Homilía
del XVII domingo después de Pentecostés
Santa Misa en la Capilla
de Nuestra Señora del Carmen – Lugo (ESPAÑA)
Dios ha de ser el centro de nuestras vidas. Él es el
origen de la vida porque nos ha creado y es el fin de nuestra existencia, pues
somos llamados a la unión con él por toda la eternidad. La vida del hombre ha
de estar orientada hacia su Creador.
Uno de los interrogantes profundos del hombre es
la pregunta por el sentido de la vida. ¿Para qué existo? ¿Para qué he venido a
este mundo? ¿Qué sentido tiene vivir? Sólo desde la fe encontramos una
respuesta adecuada y satisfactoria. Hemos sido creados para conocer, obedecer y
amar a Dios, y gozar con él después de la muerte, en el cielo por toda la
eternidad. Esta es la vocación del hombre sobre la tierra, este es el sentido
de nuestras vidas. Esta es nuestra tarea: conocer, obedecer y amar a Dios. Todo
lo demás está supeditado y condicionado a esto: Estudio, trabajo, formar una
familia, realizar un proyecto, hacerme sacerdote o religiosa, comer, divertirme
y viajar… aceptar mi ancianidad y mi enfermedad, realizar obras de caridad…

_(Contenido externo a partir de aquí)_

-- ==== Sys2Proof/Machine/Flags.lean ====
section
/-! DEFINITION. The checksum functions (R88, R92) and the one condition the hardware computes, the verdict `ok`
(R16, R79, R89). No flag is stored. -/

namespace Sys2Proof.Machine

/-- `CSUM8` (R88): the accumulator starts at 0 and every addition is modulo 256. -/
def csum8From (acc : Byte) (bs : List Byte) : Byte :=
  match bs with
  | [] => acc
  | b :: rest => csum8From (acc + b) rest

/-- `CSUM8(bs)` (R88). -/
def csum8 (bs : List Byte) : Byte := csum8From 0 bs

/-- The verdict (R79, R89): 1 when the sum of all bytes is 0. -/
def verdict (c : Byte) : Bool := decide (c = 0)

/-- The status record of a packet with these byte values (R56, R85). -/
def statusOf (vals : List Byte) : Status := { csum := csum8 vals, ok := verdict (csum8 vals) }

/-- The last byte that makes a packet valid (R91): `(256 - CSUM8(h)) mod 256`. -/
def validByte (h : List Byte) : Byte := BitVec.ofNat 8 ((256 - (csum8 h).toNat) % 256)

/-- One round of the CRC (R92): shift left, and fold the polynomial in when bit 15 was set. -/
def crcRound (acc : Crc) : Crc :=
  if acc[15] then (acc <<< 1) ^^^ Config.crcPoly else acc <<< 1

/-- `n` rounds. -/
def crcRounds (n : Nat) (acc : Crc) : Crc :=
  match n with
  | 0 => acc
  | k + 1 => crcRounds k (crcRound acc)

/-- One byte (R92): into bits 15:8, then 8 rounds. -/
def crcByte (acc : Crc) (b : Byte) : Crc := crcRounds 8 (acc ^^^ (b.setWidth 16 <<< 8))

/-- `CRC16` from an accumulator (R92). -/
def crc16From (acc : Crc) (bs : List Byte) : Crc :=
  match bs with
  | [] => acc
  | b :: rest => crc16From (crcByte acc b) rest

/-- `CRC16(bs)` (R92). -/
def crc16 (bs : List Byte) : Crc := crc16From Config.crcInit bs

/-- One round of the procedure on an unbounded accumulator (R93). -/
def crcWideRound (acc : Nat) : Nat :=
  if acc.testBit 15 then (acc <<< 1) ^^^ Config.crcPoly.toNat else acc <<< 1

/-- `n` rounds on an unbounded accumulator (R93). -/
def crcWideRounds (n : Nat) (acc : Nat) : Nat :=
  match n with
  | 0 => acc
  | k + 1 => crcWideRounds k (crcWideRound acc)

/-- The bytes on an unbounded accumulator (R93). -/
def crcWideFrom (acc : Nat) (bs : List Byte) : Nat :=
  match bs with
  | [] => acc
  | b :: rest => crcWideFrom (crcWideRounds 8 (acc ^^^ (b.toNat <<< 8))) rest

/-- The procedure with the mask applied once, at the very end (R93). -/
def crcLateMask (bs : List Byte) : Nat := crcWideFrom Config.crcInit.toNat bs % 2 ^ 16

end Sys2Proof.Machine
end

Todo para conocer, obedecer y amar a Dios.
Dios ha de ser el centro de nuestras vidas; pero
¡cuántas veces constatamos como en la historia, en nuestra propia sociedad y
nuestros tiempos, en nuestras propias vidas, Dios no ocupa este primer lugar!
Se le niega a Dios la centralidad y la primacía a favor de otras cosas que no
son más que ídolos, que suplantan falsamente el lugar de Dios. ¡Qué equivocados andamos cuando queremos
vivir nuestra vida como dueños absolutos de ella alejados de Dios! ¡Qué triste
la vida de aquellos que no conocen a Dios y cifran el sentido de sus vidas en
el aparentar, el tener, el placer! ¡Qué desgraciados aquellos que habiendo
conocido a Dios derrochan el don inmenso de la vida andando esclavos de sus
pasiones y del pecado!
Dios ha de ser el centro de nuestras vidas. ¡Qué
bien expresa esto la liturgia de la Iglesia! En ella el centro es Dios. Hacia
él, hacia la cruz elevada hacia el Oriente, dirigimos nuestra plegaria como
manifestación de una vida orientada totalmente hacia él. Por ello la liturgia y particularmente la
Eucaristía, la Santa Misa, es el centro y culmen de la vida de la Iglesia, de
cada cristiano, en definitiva de cada hombre, pues en ella Dios ocupa el primer
lugar, él es el protagonista y el actor principal.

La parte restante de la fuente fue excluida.